Release 2.4 Challenges

Retrospective Release 2.3 and Updates in 2.4

Release 2.3 Testnet Challenge Winners

Release 2.4 Challenges

Testnet Phase 2 will be concluded soon, so this will be one of the LAST opportunities to earn a spot on the Phase 2 leaderboard! Join the other testnet users and dive in by connecting to the testnet and completing challenges.

Release 2.4 features the familiar challenges of previous releases, but with more points* that you can earn by participating in the Magic Windows challenge.

Challenge: Magic Windows

[BONUS] A co-op challenge for the community: if the objective of sending and including at least1080 transactions in a block during a “Magic Window” hour is achieved, then everyone in release 2.4 will get double points* for points* scored during the Magic Windows.

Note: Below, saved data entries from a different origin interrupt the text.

/-- No instruction reads B: two machines that differ in B alone make steps that differ in B alone (10_state.md R38, R39). -/
def Obligations.BreakFlagInfluencesNothing : Prop :=
  ∀ (s : State) (b : Bool) (t : State), step s = .next t →
    ∃ b', step { s with flags := { s.flags with b := b } } = .next { t with flags := { t.flags with b := b' } }

/-- D does not change the arithmetic: ADC, SBC, RRA and ISC do the same whatever D holds, and leave it (42 R171). -/
def Obligations.DecimalFlagDoesNotChangeArithmetic : Prop :=
  ∀ (o : ReadOperand) (m : MemOperand) (v : Byte) (i : Instr),
    i ∈ [Instr.adc o, .sbc o, .sbcImmediateEB v, .rra m, .isc m] →
    ∀ (s t : State) (d : Bool), exec i s = .next t →
      exec i { s with flags := { s.flags with d := d } } = .next { t with flags := { t.flags with d := d } } ∧
      t.flags.d = s.flags.d

/-! ## Values and flags -/

/-- A byte holds 0 to 255 and is its bit array, index 0 the least significant bit and index 7 the sign (00_scope.md R12);
reading bit 0 to 7 gives that bit, and an index outside is an error, which is none of a step's errors (R13); the signed reading
is v - 256 from 128 on, -128 to 127, and relative addressing adds it (R15). -/
def Obligations.ByteIsItsBitArray : Prop :=
  (∀ n : Nat, n < 256 → (BitVec.ofNat 8 n : Byte).toNat = n) ∧
  (∀ v : Byte, byteOfBits (bitArray v) = some v) ∧
  (∀ (bits : List Bool) (v : Byte), byteOfBits bits = some v → bitArray v = bits) ∧
  (∀ (v : Byte) (i : Nat), i < 8 → bitAt v i = some (decide (v.toNat / 2 ^ i % 2 = 1))) ∧
  (∀ v : Byte, bitAt v 7 = some (decide (signed8 v < 0))) ∧
  (∀ (v : Byte) (i : Nat), i < 8 → bitAt v i = some (v.getLsbD i)) ∧
  (∀ (v : Byte) (i : Nat), 8 ≤ i → bitAt v i = none) ∧
  (∀ v : Byte, signed8 v = (if 128 ≤ v.toNat then (v.toNat : Int) - 256 else v.toNat) ∧ -128 ≤ signed8 v ∧ signed8 v ≤ 127) ∧
  (∀ (pc : Word) (offset : Byte), ((branchTarget pc offset).toNat : Int) = (pc.toNat + 2 + signed8 offset) % 65536)

/-- A word holds 0 to 65535 and is its pair of bytes, low + high * 256 (00_scope.md R16). -/
def Obligations.WordIsItsPairOfBytes : Prop :=
  (∀ n : Nat, n < 65536 → (BitVec.ofNat 16 n : Word).toNat = n) ∧
  (∀ l h : Byte, (w16 l h).toNat = l.toNat + h.toNat * 256) ∧
  (∀ l h : Byte, lo (w16 l h) = l ∧ hi (w16 l h) = h) ∧
  (∀ w : Word, w16 (lo w) (hi w) = w) ∧
  (∀ v w : Word, v = w ↔ v.toNat = w.toNat)

/-- The adder: exact 9-bit sum, C its carry-out, V the source's overflow formula, Z and N of the result; nothing else changes
(42 R170). -/
def Obligations.AdderIsExact : Prop :=
  ∀ (s : State) (m : Byte),
    (s.adc m).a.toNat = (s.a.toNat + m.toNat + s.flags.c.toNat) % 256 ∧
    (s.adc m).flags.c = decide (255 < s.a.toNat + m.toNat + s.flags.c.toNat) ∧
    (s.adc m).flags.v = decide (((s.a ^^^ (s.adc m).a) &&& (m ^^^ (s.adc m).a) &&& 0x80) ≠ 0) ∧
    (s.adc m).flags.z = decide ((s.adc m).a = 0) ∧
    (s.adc m).flags.n = (s.adc m).a.getLsbD 7 ∧
    s.adc m = { s with a := (s.adc m).a, flags := { s.flags with
      c := (s.adc m).flags.c, v := (s.adc m).flags.v, z := (s.adc m).flags.z, n := (s.adc m).flags.n } }

/-- The compare: C is the unsigned `reg ≥ m`, Z equality, N bit 7 of the difference; V and the registers stay (45 R200). -/
def Obligations.CompareSubtractsWithoutStoring : Prop :=
  ∀ (s : State) (reg m : Byte),
    s.compare reg m = { s with flags := { s.flags with
      c := decide (reg.toNat ≥ m.toNat), z := decide (reg = m), n := (reg - m).getLsbD 7 } }

/-- The packed status byte is N V 1 b4 D I Z C; unpacking it restores the flags, B from bit 4 only where it is loaded, and
bit 5 of a pulled byte is ignored (10_state.md R39, R40). -/
def Obligations.StatusBytePacksTheFlags : Prop :=
  ∀ (f g : Flags) (b4 loadB : Bool) (p : Byte),
    (f.pack b4).toNat = f.n.toNat * 128 + f.v.toNat * 64 + 32 + b4.toNat * 16 + f.d.toNat * 8 + f.i.toNat * 4 +
      f.z.toNat * 2 + f.c.toNat ∧
    g.unpack loadB (f.pack b4) = { f with b := if loadB then b4 else g.b } ∧
    g.unpack loadB (p ^^^ 0x20) = g.unpack loadB p ∧
    (g.unpack loadB p).pack (p.getLsbD 4) = p ||| 0x20

/-! ## Addressing -/

/-- The zero-page modes: the index is added modulo 256, so the address never leaves page 0; two bytes; and of all instructions
with a memory operand only LDX, STX, LAX and SAX have the Zero-page,Y form (40 R122 to R124). -/
def Obligations.ZeroPageModesStayInPageZero : Prop :=
  ∀ (b : Byte) (s : State),
    resolve (.zeroPage b) s = .ok ⟨BitVec.ofNat 16 b.toNat, false⟩ ∧
    resolve (.zeroPageX b) s = .ok ⟨BitVec.ofNat 16 ((b.toNat + s.x.toNat) % 256), false⟩ ∧
    resolve (.zeroPageY b) s = .ok ⟨BitVec.ofNat 16 ((b.toNat + s.y.toNat) % 256), false⟩ ∧
    (MemOperand.zeroPage b).len = 2 ∧ (MemOperand.zeroPageX b).len = 2 ∧ (MemOperand.zeroPageY b).len = 2 ∧
    (∀ (usbcEb : Bool) (op : Byte), ∀ i ∈ readersOf (.zeroPageY b) op ++ storersOf (.zeroPageY b),
      i.wellFormed usbcEb = true ↔
        i ∈ [Instr.ldx (.mem (.zeroPageY b)), .stx (.zeroPageY b), .lax (.zeroPageY b), .sax (.zeroPageY b)])

/-- The absolute modes: the index carries fully and wraps at 16 bits; the page-cross bit compares the high bytes of base and
address (40 R125 to R127, 00 R19). -/
def Obligations.AbsoluteModesCarryFully : Prop :=
  ∀ (w : Word) (s : State),
    resolve (.absolute w) s = .ok ⟨w, false⟩ ∧
    (∃ r, resolve (.absoluteX w) s = .ok r ∧ r.ea.toNat = (w.toNat + s.x.toNat) % 65536 ∧
      r.cross = decide (w.toNat / 256 ≠ r.ea.toNat / 256)) ∧
    (∃ r, resolve (.absoluteY w) s = .ok r ∧ r.ea.toNat = (w.toNat + s.y.toNat) % 65536 ∧
      r.cross = decide (w.toNat / 256 ≠ r.ea.toNat / 256))

/-- The indirect zero-page modes: the pointer's second byte wraps inside page 0; X is added to the pointer before, Y to the
base after, with carry (40 R130, R131). -/
def Obligations.IndirectModesReadTheirPointer : Prop :=
  ∀ (b : Byte) (s : State) (l h : Byte),
    (s.readByte (BitVec.ofNat 16 ((b.toNat + s.x.toNat) % 256)) = some l →
      s.readByte (BitVec.ofNat 16 ((b.toNat + s.x.toNat + 1) % 256)) = some h →
      resolve (.indexedIndirect b) s = .ok ⟨w16 l h, false⟩) ∧
    (s.readByte (BitVec.ofNat 16 b.toNat) = some l →
      s.readByte (BitVec.ofNat 16 ((b.toNat + 1) % 256)) = some h →
      ∃ r, resolve (.indirectIndexed b) s = .ok r ∧ r.ea.toNat = (l.toNat + 256 * h.toNat + s.y.toNat) % 65536 ∧
        r.cross = decide (h.toNat ≠ r.ea.toNat / 256))

/-- The accesses of a memory operand come in order: the pointer's low byte, its high byte, then the effective address. The
first of them that is unmapped ends the instruction with MemoryAccessError of that address, a read (a write for the access of a
store), and no other effect; and the resolver fails in no other way (60 R302, R306, R309). -/
def Obligations.UnreadableOperandOnlyStopsTheRun : Prop :=
  ∀ (m : MemOperand) (op : Byte) (s : State),
    (∀ p, (pointerReads m s).find? (fun a => (s.readByte a).isNone) = some p →
      ∀ i ∈ readersOf m op ++ storersOf m, exec i s = .next { s with run := .stopped (.memoryAccess p .read) }) ∧
    ((pointerReads m s).find? (fun a => (s.readByte a).isNone) = none → ∃ r, resolve m s = .ok r) ∧
    (∀ r, resolve m s = .ok r → s.readByte r.ea = none →
      (∀ i ∈ readersOf m op, exec i s = .next { s with run := .stopped (.memoryAccess r.ea .read) }) ∧
      (∀ i ∈ storersOf m, exec i s = .next { s with run := .stopped (.memoryAccess r.ea .write) }))

/-! ## Instructions: what each does, and that it changes nothing else -/

/-- The operand of every instruction that reads one: a literal is the operand byte itself, with no page cross; a memory operand
is the byte at the address its resolver gives, with the resolver's page-cross bit (40 R121, R135). `load` and `loadMem` stand for
this in the statements below too. LDA, LDX, LDY, LAX: the loaded byte goes to the register (to A and X), Z and N follow it; one
more cycle on a page cross; every other register, flag and byte of memory stays (41 R150 to R152, 49 R287, 40 R128). -/
def Obligations.LoadsComplete : Prop :=
  (∀ (v : Byte) (s : State), load (.immediate v) s = .ok ⟨v, false⟩) ∧
  (∀ (m : MemOperand) (s : State), load (.mem m) s = loadMem m s) ∧
  (∀ (m : MemOperand) (s : State) (r : Resolved) (v : Byte), resolve m s = .ok r → s.readByte r.ea = some v →
    loadMem m s = .ok ⟨v, r.cross⟩) ∧
  (∀ (o : ReadOperand) (s : State) (v : Byte) (cross : Bool), load o s = .ok ⟨v, cross⟩ →
    exec (.lda o) s = .next { s with a := v, flags := withZN s.flags v, pc := s.pc + BitVec.ofNat 16 o.len, cyc := s.cyc + readCycles o + cross.toNat } ∧
    exec (.ldx o) s = .next { s with x := v, flags := withZN s.flags v, pc := s.pc + BitVec.ofNat 16 o.len, cyc := s.cyc + readCycles o + cross.toNat } ∧
    exec (.ldy o) s = .next { s with y := v, flags := withZN s.flags v, pc := s.pc + BitVec.ofNat 16 o.len, cyc := s.cyc + readCycles o + cross.toNat }) ∧
  (∀ (m : MemOperand) (s : State) (v : Byte) (cross : Bool), loadMem m s = .ok ⟨v, cross⟩ →
    exec (.lax m) s = .next { s with a := v, x := v, flags := withZN s.flags v, pc := s.pc + BitVec.ofNat 16 m.len, cyc := s.cyc + readMemCycles m + cross.toNat })

/-- STA, STX, STY, SAX: the byte of A, X, Y or A AND X goes to the effective address and nowhere else; no flag changes; a page
cross is never charged (41 R153 to R155, 49 R288). -/
def Obligations.StoresComplete : Prop :=
  ∀ (m : MemOperand) (s : State) (r : Resolved), s.Inv → resolve m s = .ok r → (resolveCell s.cfg r.ea).isSome = true →
    ∀ i v, (i, v) ∈ [(Instr.sta m, s.a), (.stx m, s.x), (.sty m, s.y), (.sax m, s.a &&& s.x)] →
      ∃ t, exec i s = .next t ∧ WroteByte s t r.ea v ∧
        t = { s with mem := t.mem, pc := s.pc + BitVec.ofNat 16 m.len, cyc := s.cyc + storeCycles m }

There will be 4 one-hour windows in the week where node operators can do one of two things: 1. Send as many transactions as you can (measured as the # of transactions that made it into a block during the hour). 2. Win as many tokens from snark work as possible (measured as the total amount of coda earned through snark fees during the hour).

500 pts* per magic window — 1 transaction included in a block (during a window)

500 pts* per magic window — 5 coda in fees generated from SNARKs (during a window)

1000 pts* — for top 20 in most transactions included in a block, or most fees gained from selling SNARKs on the snarketplace (during a window)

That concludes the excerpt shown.